9. References. References are cited in the text by giving the first author's name (or the first and second if they are the only authors) and the year of publication (e.g., Ruth and Gehrig, 1929; McCarthy, 1952; or Kennedy et al., 1960). In the reference list, the references should be arranged alphabetically by author and not numbered. The names of all authors should be given in the reference list. If reference is made to more than one publication by the same author(s) in the same year, suffixes (a, b, c, etc.) should be added to the year in the text citation and in the references list. Journal titles should be abbreviated as given in the National Center for Biotechnology Information U.S. National Library of Medicine catalog. References to personal communications, unpublished observations, and papers submitted for publication are given in parentheses at the appropriate location in the text, not in the list of references. Only papers that have been officially accepted for publication may be cited as "in press" in the reference list. The authors are responsible for the accuracy of the references. The format for journal article, chapter, book, and publish-ahead-of-print journal article references is as follows:
Journal Reference: Fricks IP, Maddileti S, Carter SRL, Lazarowski ER, Nicholas RA, Jacobson KA, and Harden TK (2008) UDP is a competitive antagonist at the human P2Y14 receptor. J Pharmacol Exp Ther 325: 588-594.

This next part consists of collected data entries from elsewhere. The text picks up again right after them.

-- ==== Sys2Proof/Decode.lean ====
section
/-! DEFINITION. The decoder, total on any selecting word (R88 to R91, R82, R83), the encoder written from the same tables, and the decoder seen through the opcode table's bit numbering. -/

namespace Sys2Proof

open Sys2Proof.Machine

/-- The event code map (R89) with the operand ports of each operation (R90). -/
def decodeEvent (b : Byte) (p : Ports) : Except DecodeError Instr :=
  match b.toNat with
  | 0x0 => .ok .reserved0
  | 0x1 => .ok (.cfg p.id p.max p.size p.dst)
  | 0x2 => .ok .start
  | 0x3 => .ok (.rx p.datagram)
  | 0x4 => .ok .tmo
  | 0x5 => .ok .rsnd
  | 0x6 => .ok (.adv p.d)
  | 0x7 => .ok .reserved7
  | 0x8 => .ok (.csum p.type p.code p.identifier p.sequenceNumber p.payload)
  | 0x9 => .ok (.csumchk p.message)
  | 0xA => .ok (.icmpenc p.type p.code p.identifier p.sequenceNumber p.payload)
  | 0xB => .ok (.icmpdec p.bytes)
  | 0xC => .ok (.ip4dec p.bytes)
  | 0xD => .ok .reservedD
  | 0xE => .ok .reservedE
  | 0xF => .ok .reset
  | _ => .error .eventNibble

/-- The two ICMP messages (R82): type 8 code 0 is a request, type 0 with any code a reply. -/
def decodeIcmpHeader (b0 b1 b2 b3 b4 b5 b6 b7 : Byte) : Except DecodeError Instr :=
  if b0 = Config.icmpEchoRequest ∧ b1 = 0#8 then
    .ok (.echoRequest (be16 b2 b3) (be16 b4 b5) (be16 b6 b7))
  else if b0 = Config.icmpEchoReply then
    .ok (.echoReply b1 (be16 b2 b3) (be16 b4 b5) (be16 b6 b7))
  else
    .error .icmpFormat

/-- The IPv4 header format (R83): the first nibble is 4, `ihl` is 5 or more, and the option bytes are the `4*ihl - 20` it declares (R84, R85); every other bit is a field. -/
def decodeIp4Header (b0 b1 b2 b3 b4 b5 b6 b7 b8 b9 b10 b11 b12 b13 b14 b15 b16 b17 b18 b19 : Byte)
    (options : List Byte) : Except DecodeError Instr :=
  if versionOf b0 ≠ Config.ipVersion then .error .ipFormat
  else if (ihlOf b0).toNat < 5 then .error .ipLength
  else if 20 + options.length ≠ headerLength (ihlOf b0) then .error .ipOptions
  else
    .ok (.ipv4Header
      { ihl := ihlOf b0
        tos := b1
        totalLength := be16 b2 b3
        identification := be16 b4 b5
        z := reservedFlagOf b6
        df := dfOf b6
        mf := mfOf b6
        fragmentOffset := fragmentOffsetOf b6 b7
        ttl := b8
        protocol := b9
        headerChecksum := be16 b10 b11
        source := be32 b12 b13 b14 b15
        destination := be32 b16 b17 b18 b19 } options)

/-- The decoder: the length of the selecting word says which of the three formats it is. -/
def decode (iss : Issue) : Except DecodeError Instr :=
  match iss.word with
  | [b] => decodeEvent b iss.ports
  | [b0, b1, b2, b3, b4, b5, b6, b7] => decodeIcmpHeader b0 b1 b2 b3 b4 b5 b6 b7
  | b0 :: b1 :: b2 :: b3 :: b4 :: b5 :: b6 :: b7 :: b8 :: b9 :: b10 :: b11 :: b12 :: b13 :: b14 ::
      b15 :: b16 :: b17 :: b18 :: b19 :: options =>
    decodeIp4Header b0 b1 b2 b3 b4 b5 b6 b7 b8 b9 b10 b11 b12 b13 b14 b15 b16 b17 b18 b19 options
  | _ => .error .wordLength

/-- The selecting word of an instruction (R82, R83, R89). -/
def encodeWord : Instr → List Byte
  | .cfg _ _ _ _ => [0x1#8]
  | .start => [0x2#8]
  | .rx _ => [0x3#8]
  | .tmo => [0x4#8]
  | .rsnd => [0x5#8]
  | .adv _ => [0x6#8]
  | .csum _ _ _ _ _ => [0x8#8]
  | .csumchk _ => [0x9#8]
  | .icmpenc _ _ _ _ _ => [0xA#8]
  | .icmpdec _ => [0xB#8]
  | .ip4dec _ => [0xC#8]
  | .reset => [0xF#8]
  | .reserved0 => [0x0#8]
  | .reserved7 => [0x7#8]
  | .reservedD => [0xD#8]
  | .reservedE => [0xE#8]
  | .echoRequest checksum identifier sequenceNumber =>
    icmpHeaderBytes Config.icmpEchoRequest 0#8 checksum identifier sequenceNumber
  | .echoReply code checksum identifier sequenceNumber =>
    icmpHeaderBytes Config.icmpEchoReply code checksum identifier sequenceNumber
  | .ipv4Header fields options => ip4HeaderBytes fields ++ options

/-- The operand ports of an instruction (R90); a port the operation does not read is quiet. -/
def encodePorts : Instr → Ports
  | .cfg id max size dst => { Ports.quiet with id := id, max := max, size := size, dst := dst }
  | .start => Ports.quiet
  | .rx datagram => { Ports.quiet with datagram := datagram }
  | .tmo => Ports.quiet
  | .rsnd => Ports.quiet
  | .adv d => { Ports.quiet with d := d }
  | .csum type code identifier sequenceNumber payload =>
    { Ports.quiet with
      type := type, code := code, identifier := identifier, sequenceNumber := sequenceNumber,
      payload := payload }
  | .csumchk message => { Ports.quiet with message := message }
  | .icmpenc type code identifier sequenceNumber payload =>
    { Ports.quiet with
      type := type, code := code, identifier := identifier, sequenceNumber := sequenceNumber,
      payload := payload }
  | .icmpdec bytes => { Ports.quiet with bytes := bytes }
  | .ip4dec bytes => { Ports.quiet with bytes := bytes }
  | .reset => Ports.quiet
  | .reserved0 => Ports.quiet
  | .reserved7 => Ports.quiet
  | .reservedD => Ports.quiet
  | .reservedE => Ports.quiet
  | .echoRequest _ _ _ => Ports.quiet
  | .echoReply _ _ _ _ => Ports.quiet
  | .ipv4Header _ _ => Ports.quiet

/-- The encoder: the issue by which the environment asks for an instruction. -/
def encode (i : Instr) : Issue := { word := encodeWord i, ports := encodePorts i }

/-- The selecting word of a table row's bits `w`: bit 0 is the least significant bit of the table's number, whose most
significant byte is first on the wire (R80, R83); an IPv4 header is followed by the option bytes its `ihl` declares, zeros. -/
def tableWordBytes (nbits w : Nat) : List Byte :=
  let header := bytesOfNat ((nbits + 7) / 8) w
  match header with
  | [] => []
  | b0 :: _ =>
    if nbits = 160 then header ++ List.replicate (headerLength (ihlOf b0) - 20) 0#8 else header

/-- The issue of a table row's bits, with quiet operand ports. -/
def issueOfTableWord (nbits w : Nat) : Issue :=
  { word := tableWordBytes nbits w, ports := Ports.quiet }

/-- What the decoder reads from a table row's bits. -/
def decodeTableWord (nbits w : Nat) : Option Instr :=
  match decode (issueOfTableWord nbits w) with
  | .ok i => some i
  | .error _ => none

end Sys2Proof
end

Book Reference: Wilson JH and Hunt T (2008) Molecular Biology of the Cell: A Problems Approach, 5th ed. Garland Science, New York.
Chapter in Book Reference: Kappas A (2002) Development of heme oxygenase inhibitors for the prevention of sever jaundice in infants: studies from laboratory bench to newborn nursery, in Heme Oxygenase in Biology and Medicine (Abraham NG, Alam J, and Nath KA eds) pp 3-17, Kluwer Academic/Plenum Publishers, New York.